(Records begins)

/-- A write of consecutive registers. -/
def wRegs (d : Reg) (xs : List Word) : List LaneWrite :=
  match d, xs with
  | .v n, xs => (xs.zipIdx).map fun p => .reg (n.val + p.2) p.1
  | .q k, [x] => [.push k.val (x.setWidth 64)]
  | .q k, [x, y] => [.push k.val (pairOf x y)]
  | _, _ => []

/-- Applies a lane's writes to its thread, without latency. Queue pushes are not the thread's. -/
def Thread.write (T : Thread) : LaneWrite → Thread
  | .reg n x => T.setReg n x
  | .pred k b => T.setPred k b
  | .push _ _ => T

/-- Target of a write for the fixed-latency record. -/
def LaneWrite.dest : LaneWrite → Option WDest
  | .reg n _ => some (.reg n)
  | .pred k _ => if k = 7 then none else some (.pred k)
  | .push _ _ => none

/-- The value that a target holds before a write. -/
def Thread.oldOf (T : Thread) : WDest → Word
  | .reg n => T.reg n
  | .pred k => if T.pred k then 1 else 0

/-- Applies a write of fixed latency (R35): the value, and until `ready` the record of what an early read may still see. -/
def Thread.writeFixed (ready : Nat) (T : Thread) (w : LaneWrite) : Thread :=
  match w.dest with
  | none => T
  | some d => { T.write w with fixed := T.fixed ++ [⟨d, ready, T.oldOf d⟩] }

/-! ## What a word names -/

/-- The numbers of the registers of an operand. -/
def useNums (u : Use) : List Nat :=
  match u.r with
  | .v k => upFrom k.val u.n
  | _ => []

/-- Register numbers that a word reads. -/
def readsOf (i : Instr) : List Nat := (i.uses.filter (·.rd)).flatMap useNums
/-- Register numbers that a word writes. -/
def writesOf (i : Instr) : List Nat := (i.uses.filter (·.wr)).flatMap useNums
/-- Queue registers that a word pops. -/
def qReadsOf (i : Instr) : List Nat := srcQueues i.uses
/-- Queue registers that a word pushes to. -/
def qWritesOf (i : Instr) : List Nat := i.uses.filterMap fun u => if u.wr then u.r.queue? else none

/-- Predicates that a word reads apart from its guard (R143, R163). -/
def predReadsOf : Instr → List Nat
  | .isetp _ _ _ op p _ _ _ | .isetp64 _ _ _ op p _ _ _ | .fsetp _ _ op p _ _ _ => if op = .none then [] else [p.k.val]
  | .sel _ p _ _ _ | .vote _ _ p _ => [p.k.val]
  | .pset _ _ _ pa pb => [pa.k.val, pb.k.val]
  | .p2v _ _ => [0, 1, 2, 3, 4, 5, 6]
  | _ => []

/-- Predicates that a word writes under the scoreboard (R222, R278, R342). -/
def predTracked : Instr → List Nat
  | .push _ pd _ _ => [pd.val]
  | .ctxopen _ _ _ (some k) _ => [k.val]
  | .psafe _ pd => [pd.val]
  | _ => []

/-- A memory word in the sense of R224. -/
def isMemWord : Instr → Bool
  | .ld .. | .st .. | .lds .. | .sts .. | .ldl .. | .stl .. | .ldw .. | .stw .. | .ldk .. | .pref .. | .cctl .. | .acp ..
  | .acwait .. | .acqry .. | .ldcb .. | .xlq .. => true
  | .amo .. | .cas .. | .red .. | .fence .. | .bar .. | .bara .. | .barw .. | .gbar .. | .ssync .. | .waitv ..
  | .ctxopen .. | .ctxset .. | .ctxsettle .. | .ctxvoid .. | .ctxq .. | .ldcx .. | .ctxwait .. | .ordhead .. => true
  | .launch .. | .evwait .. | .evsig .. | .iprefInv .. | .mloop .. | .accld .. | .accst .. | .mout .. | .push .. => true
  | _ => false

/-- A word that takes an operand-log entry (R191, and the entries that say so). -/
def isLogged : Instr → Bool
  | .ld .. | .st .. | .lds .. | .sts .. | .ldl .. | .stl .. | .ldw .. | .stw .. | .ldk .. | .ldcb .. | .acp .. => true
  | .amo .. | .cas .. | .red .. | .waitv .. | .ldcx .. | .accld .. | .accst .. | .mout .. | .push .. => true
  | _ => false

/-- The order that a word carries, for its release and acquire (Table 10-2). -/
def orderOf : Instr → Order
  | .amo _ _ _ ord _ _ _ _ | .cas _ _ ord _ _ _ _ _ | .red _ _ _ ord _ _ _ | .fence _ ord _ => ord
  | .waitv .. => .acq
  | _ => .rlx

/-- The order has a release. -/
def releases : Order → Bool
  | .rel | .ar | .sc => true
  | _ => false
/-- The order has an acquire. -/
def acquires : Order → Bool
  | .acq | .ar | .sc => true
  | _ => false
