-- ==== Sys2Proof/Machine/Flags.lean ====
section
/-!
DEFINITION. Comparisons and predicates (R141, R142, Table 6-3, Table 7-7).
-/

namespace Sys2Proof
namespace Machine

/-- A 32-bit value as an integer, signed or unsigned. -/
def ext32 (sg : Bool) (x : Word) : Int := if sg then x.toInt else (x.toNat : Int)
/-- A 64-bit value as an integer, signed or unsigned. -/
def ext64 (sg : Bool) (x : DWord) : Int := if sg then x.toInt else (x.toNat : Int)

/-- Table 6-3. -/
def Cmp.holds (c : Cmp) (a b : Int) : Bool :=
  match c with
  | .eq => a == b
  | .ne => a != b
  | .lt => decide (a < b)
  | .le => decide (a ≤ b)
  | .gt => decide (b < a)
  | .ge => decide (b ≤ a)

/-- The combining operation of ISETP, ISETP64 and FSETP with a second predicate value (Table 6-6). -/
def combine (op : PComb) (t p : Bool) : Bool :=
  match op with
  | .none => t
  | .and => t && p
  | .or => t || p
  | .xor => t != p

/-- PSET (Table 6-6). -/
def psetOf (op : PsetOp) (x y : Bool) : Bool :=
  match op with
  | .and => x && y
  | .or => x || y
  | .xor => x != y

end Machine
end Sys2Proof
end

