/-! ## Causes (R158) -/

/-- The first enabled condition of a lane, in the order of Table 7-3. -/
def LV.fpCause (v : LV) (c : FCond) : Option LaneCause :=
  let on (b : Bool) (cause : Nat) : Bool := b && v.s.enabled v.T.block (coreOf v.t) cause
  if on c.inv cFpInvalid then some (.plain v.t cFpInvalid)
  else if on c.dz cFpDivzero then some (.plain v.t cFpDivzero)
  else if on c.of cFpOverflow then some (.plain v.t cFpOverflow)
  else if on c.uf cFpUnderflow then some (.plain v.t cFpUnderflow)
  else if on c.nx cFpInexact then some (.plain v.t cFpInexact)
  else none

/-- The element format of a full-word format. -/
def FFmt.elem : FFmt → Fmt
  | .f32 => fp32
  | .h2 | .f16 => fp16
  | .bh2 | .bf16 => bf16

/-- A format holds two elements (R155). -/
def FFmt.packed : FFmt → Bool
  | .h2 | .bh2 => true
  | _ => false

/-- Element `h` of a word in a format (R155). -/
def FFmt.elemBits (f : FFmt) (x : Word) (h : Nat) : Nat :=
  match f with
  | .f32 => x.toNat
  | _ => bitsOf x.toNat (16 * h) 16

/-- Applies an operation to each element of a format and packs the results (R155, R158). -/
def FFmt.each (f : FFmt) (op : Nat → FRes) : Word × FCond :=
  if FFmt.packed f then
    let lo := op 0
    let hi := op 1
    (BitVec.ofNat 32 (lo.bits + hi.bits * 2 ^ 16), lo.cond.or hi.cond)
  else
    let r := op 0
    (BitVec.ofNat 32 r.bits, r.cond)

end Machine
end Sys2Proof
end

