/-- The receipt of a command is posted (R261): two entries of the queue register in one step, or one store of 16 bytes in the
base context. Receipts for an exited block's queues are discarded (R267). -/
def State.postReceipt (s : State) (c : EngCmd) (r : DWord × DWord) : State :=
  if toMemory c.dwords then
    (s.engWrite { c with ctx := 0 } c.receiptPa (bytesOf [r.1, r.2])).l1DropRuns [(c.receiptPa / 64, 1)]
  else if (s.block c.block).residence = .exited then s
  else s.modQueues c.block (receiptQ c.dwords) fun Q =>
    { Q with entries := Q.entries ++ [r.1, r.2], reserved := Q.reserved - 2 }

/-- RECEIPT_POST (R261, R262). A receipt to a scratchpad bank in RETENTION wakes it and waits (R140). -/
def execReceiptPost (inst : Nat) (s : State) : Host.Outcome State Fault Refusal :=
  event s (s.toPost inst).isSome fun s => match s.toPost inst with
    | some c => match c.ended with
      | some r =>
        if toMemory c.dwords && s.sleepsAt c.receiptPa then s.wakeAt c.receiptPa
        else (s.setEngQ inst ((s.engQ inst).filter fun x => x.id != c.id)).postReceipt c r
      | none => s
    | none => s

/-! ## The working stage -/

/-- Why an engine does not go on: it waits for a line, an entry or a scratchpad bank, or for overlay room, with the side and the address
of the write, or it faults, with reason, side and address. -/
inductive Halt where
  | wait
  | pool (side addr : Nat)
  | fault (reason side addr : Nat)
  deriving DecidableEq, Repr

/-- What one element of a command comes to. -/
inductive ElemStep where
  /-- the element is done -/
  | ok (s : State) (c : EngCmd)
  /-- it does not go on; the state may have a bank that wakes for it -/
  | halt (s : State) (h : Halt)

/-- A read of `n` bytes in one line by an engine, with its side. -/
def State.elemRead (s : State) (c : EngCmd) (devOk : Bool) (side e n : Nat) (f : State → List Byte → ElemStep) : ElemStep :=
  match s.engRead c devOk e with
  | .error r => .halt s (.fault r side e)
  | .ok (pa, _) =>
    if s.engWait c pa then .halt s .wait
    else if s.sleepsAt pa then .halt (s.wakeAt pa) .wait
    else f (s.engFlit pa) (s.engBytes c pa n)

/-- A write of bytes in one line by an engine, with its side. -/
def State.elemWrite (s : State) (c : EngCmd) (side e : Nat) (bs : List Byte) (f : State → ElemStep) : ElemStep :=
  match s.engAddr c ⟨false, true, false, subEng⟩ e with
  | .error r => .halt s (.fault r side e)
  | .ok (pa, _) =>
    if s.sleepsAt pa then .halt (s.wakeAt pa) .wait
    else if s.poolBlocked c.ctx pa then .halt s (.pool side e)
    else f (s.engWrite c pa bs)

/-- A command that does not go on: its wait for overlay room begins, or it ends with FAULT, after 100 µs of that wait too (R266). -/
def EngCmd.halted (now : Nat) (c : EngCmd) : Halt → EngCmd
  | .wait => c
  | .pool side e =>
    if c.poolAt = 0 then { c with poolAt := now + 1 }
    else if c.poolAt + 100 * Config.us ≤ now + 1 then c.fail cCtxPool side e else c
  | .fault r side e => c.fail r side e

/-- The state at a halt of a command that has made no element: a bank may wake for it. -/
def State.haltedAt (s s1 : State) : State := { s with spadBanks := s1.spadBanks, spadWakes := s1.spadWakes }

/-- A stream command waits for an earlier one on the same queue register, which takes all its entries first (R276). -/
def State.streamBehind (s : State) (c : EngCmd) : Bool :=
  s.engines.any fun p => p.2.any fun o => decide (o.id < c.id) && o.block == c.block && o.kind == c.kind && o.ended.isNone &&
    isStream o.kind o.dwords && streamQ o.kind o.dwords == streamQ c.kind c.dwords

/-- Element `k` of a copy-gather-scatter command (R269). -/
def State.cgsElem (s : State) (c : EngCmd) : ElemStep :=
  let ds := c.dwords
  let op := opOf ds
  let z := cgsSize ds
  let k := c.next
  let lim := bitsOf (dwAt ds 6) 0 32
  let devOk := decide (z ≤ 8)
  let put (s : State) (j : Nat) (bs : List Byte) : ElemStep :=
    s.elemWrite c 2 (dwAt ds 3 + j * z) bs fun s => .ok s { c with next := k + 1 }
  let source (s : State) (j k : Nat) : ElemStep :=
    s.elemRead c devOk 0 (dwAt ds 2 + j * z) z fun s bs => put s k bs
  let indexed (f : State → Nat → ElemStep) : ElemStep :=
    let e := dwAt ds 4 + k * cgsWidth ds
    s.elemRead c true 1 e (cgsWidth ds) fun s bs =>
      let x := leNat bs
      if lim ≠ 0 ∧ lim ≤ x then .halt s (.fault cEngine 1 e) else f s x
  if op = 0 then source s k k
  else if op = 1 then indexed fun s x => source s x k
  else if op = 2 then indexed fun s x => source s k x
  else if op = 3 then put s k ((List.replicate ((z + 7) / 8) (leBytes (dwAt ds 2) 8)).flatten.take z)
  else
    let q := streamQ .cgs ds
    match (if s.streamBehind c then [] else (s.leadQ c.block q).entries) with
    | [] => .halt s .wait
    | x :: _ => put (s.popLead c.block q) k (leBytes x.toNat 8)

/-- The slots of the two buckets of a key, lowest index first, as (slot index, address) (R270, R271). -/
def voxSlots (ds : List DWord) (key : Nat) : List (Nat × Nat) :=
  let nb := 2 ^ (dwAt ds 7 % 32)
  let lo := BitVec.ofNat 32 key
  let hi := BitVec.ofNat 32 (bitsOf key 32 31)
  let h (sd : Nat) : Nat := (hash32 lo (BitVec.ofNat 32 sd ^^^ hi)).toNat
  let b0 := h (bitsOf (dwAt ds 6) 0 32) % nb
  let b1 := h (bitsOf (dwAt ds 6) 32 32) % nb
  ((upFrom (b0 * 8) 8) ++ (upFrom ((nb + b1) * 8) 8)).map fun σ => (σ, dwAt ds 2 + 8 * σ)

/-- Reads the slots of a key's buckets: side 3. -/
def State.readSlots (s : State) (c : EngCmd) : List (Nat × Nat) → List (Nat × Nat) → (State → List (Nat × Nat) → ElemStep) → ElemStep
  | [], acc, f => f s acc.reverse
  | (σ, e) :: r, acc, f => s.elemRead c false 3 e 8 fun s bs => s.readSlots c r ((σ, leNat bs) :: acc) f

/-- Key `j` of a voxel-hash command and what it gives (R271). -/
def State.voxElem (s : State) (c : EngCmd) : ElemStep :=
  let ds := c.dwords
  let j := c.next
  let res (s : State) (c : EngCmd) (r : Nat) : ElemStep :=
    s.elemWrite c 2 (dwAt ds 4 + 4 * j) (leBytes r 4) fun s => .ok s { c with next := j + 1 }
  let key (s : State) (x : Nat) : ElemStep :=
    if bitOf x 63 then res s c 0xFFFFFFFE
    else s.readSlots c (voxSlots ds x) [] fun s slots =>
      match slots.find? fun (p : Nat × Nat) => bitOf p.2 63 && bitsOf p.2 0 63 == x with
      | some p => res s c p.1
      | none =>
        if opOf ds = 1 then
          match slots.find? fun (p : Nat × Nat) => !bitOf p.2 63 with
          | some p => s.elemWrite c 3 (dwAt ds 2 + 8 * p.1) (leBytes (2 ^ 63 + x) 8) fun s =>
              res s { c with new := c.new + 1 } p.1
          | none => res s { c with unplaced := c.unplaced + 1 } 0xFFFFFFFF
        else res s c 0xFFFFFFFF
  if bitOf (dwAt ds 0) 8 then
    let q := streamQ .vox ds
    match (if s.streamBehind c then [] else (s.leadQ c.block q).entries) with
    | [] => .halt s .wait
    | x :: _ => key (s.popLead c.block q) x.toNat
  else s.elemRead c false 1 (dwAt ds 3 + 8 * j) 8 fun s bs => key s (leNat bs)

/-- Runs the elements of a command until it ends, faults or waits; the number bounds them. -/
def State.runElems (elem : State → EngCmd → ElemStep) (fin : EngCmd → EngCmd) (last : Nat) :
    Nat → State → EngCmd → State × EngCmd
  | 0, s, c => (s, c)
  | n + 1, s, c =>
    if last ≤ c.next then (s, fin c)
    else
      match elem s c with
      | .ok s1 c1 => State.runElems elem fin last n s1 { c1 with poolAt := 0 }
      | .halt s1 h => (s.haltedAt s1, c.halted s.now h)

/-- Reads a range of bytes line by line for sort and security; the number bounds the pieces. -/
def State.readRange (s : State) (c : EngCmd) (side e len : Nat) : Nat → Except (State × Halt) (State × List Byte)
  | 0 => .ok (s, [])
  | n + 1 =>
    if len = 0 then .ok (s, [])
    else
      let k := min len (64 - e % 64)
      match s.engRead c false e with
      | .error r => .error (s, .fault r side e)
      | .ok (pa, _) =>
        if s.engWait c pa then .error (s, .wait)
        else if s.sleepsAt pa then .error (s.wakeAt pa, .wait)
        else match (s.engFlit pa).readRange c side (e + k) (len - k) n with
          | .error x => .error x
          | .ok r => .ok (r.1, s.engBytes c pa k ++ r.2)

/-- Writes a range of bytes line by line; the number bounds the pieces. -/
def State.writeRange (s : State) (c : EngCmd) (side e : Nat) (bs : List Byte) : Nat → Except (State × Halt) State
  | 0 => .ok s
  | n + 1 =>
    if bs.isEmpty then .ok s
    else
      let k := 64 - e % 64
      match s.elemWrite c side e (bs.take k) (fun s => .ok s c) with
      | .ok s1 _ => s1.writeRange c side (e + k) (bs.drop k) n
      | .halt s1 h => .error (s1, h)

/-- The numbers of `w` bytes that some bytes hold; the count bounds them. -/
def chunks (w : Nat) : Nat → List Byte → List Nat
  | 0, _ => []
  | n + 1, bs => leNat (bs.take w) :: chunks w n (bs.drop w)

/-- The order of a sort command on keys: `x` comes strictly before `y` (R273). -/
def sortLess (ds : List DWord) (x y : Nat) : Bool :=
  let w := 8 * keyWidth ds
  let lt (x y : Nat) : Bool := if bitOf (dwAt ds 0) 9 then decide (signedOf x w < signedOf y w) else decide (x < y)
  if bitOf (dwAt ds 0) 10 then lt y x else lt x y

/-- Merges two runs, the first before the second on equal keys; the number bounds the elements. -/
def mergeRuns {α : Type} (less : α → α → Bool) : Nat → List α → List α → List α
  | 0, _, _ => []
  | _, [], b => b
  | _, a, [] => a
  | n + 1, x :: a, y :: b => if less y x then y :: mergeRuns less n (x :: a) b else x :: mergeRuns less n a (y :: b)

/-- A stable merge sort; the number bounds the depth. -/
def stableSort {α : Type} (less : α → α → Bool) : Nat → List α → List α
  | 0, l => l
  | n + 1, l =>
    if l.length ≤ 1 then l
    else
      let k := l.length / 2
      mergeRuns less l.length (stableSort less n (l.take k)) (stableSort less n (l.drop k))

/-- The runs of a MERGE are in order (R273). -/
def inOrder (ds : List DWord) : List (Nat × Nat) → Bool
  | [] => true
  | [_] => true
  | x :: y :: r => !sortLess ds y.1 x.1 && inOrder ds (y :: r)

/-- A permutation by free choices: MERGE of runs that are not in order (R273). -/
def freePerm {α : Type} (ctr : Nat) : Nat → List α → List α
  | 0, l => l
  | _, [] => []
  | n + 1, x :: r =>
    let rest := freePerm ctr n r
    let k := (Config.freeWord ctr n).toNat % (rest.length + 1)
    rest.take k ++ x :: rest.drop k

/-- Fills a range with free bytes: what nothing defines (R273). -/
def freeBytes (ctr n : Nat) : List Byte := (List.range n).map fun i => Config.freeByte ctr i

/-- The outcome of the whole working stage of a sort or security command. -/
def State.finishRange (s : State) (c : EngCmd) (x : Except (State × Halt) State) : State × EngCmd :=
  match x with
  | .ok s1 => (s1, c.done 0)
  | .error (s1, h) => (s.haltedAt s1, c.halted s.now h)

(Records ends)

§ **Instructions to follow**
Please write out exactly the lines from the start of the data through the line that contains "pushes to. -/", both ends included, and nothing else.

§ **Answer area**
/-- A write of consecutive registers. -/
def wRegs (d : Reg) (xs : List Word) : List LaneWrite :=
  match d, xs with
  | .v n, xs => (xs.zipIdx).map fun p => .reg (n.val + p.2) p.1
  | .q k, [x] => [.push k.val (x.setWidth 64)]
  | .q k, [x, y] => [.push k.val (pairOf x y)]
  | _, _ => []

/-- Applies a lane's writes to its thread, without latency. Queue pushes are not the thread's. -/
def Thread.write (T : Thread) : LaneWrite → Thread
  | .reg n x => T.setReg n x
  | .pred k b => T.setPred k b
  | .push _ _ => T

/-- Target of a write for the fixed-latency record. -/
def LaneWrite.dest : LaneWrite → Option WDest
  | .reg n _ => some (.reg n)
  | .pred k _ => if k = 7 then none else some (.pred k)
  | .push _ _ => none

/-- The value that a target holds before a write. -/
def Thread.oldOf (T : Thread) : WDest → Word
  | .reg n => T.reg n
  | .pred k => if T.pred k then 1 else 0

/-- Applies a write of fixed latency (R35): the value, and until `ready` the record of what an early read may still see. -/
def Thread.writeFixed (ready : Nat) (T : Thread) (w : LaneWrite) : Thread :=
  match w.dest with
  | none => T
  | some d => { T.write w with fixed := T.fixed ++ [⟨d, ready, T.oldOf d⟩] }

/-! ## What a word names -/

/-- The numbers of the registers of an operand. -/
def useNums (u : Use) : List Nat :=
  match u.r with
  | .v k => upFrom k.val u.n
  | _ => []

/-- Register numbers that a word reads. -/
def readsOf (i : Instr) : List Nat := (i.uses.filter (·.rd)).flatMap useNums
/-- Register numbers that a word writes. -/
def writesOf (i : Instr) : List Nat := (i.uses.filter (·.wr)).flatMap useNums
/-- Queue registers that a word pops. -/
def qReadsOf (i : Instr) : List Nat := srcQueues i.uses
/-- Queue registers that a word pushes to. -/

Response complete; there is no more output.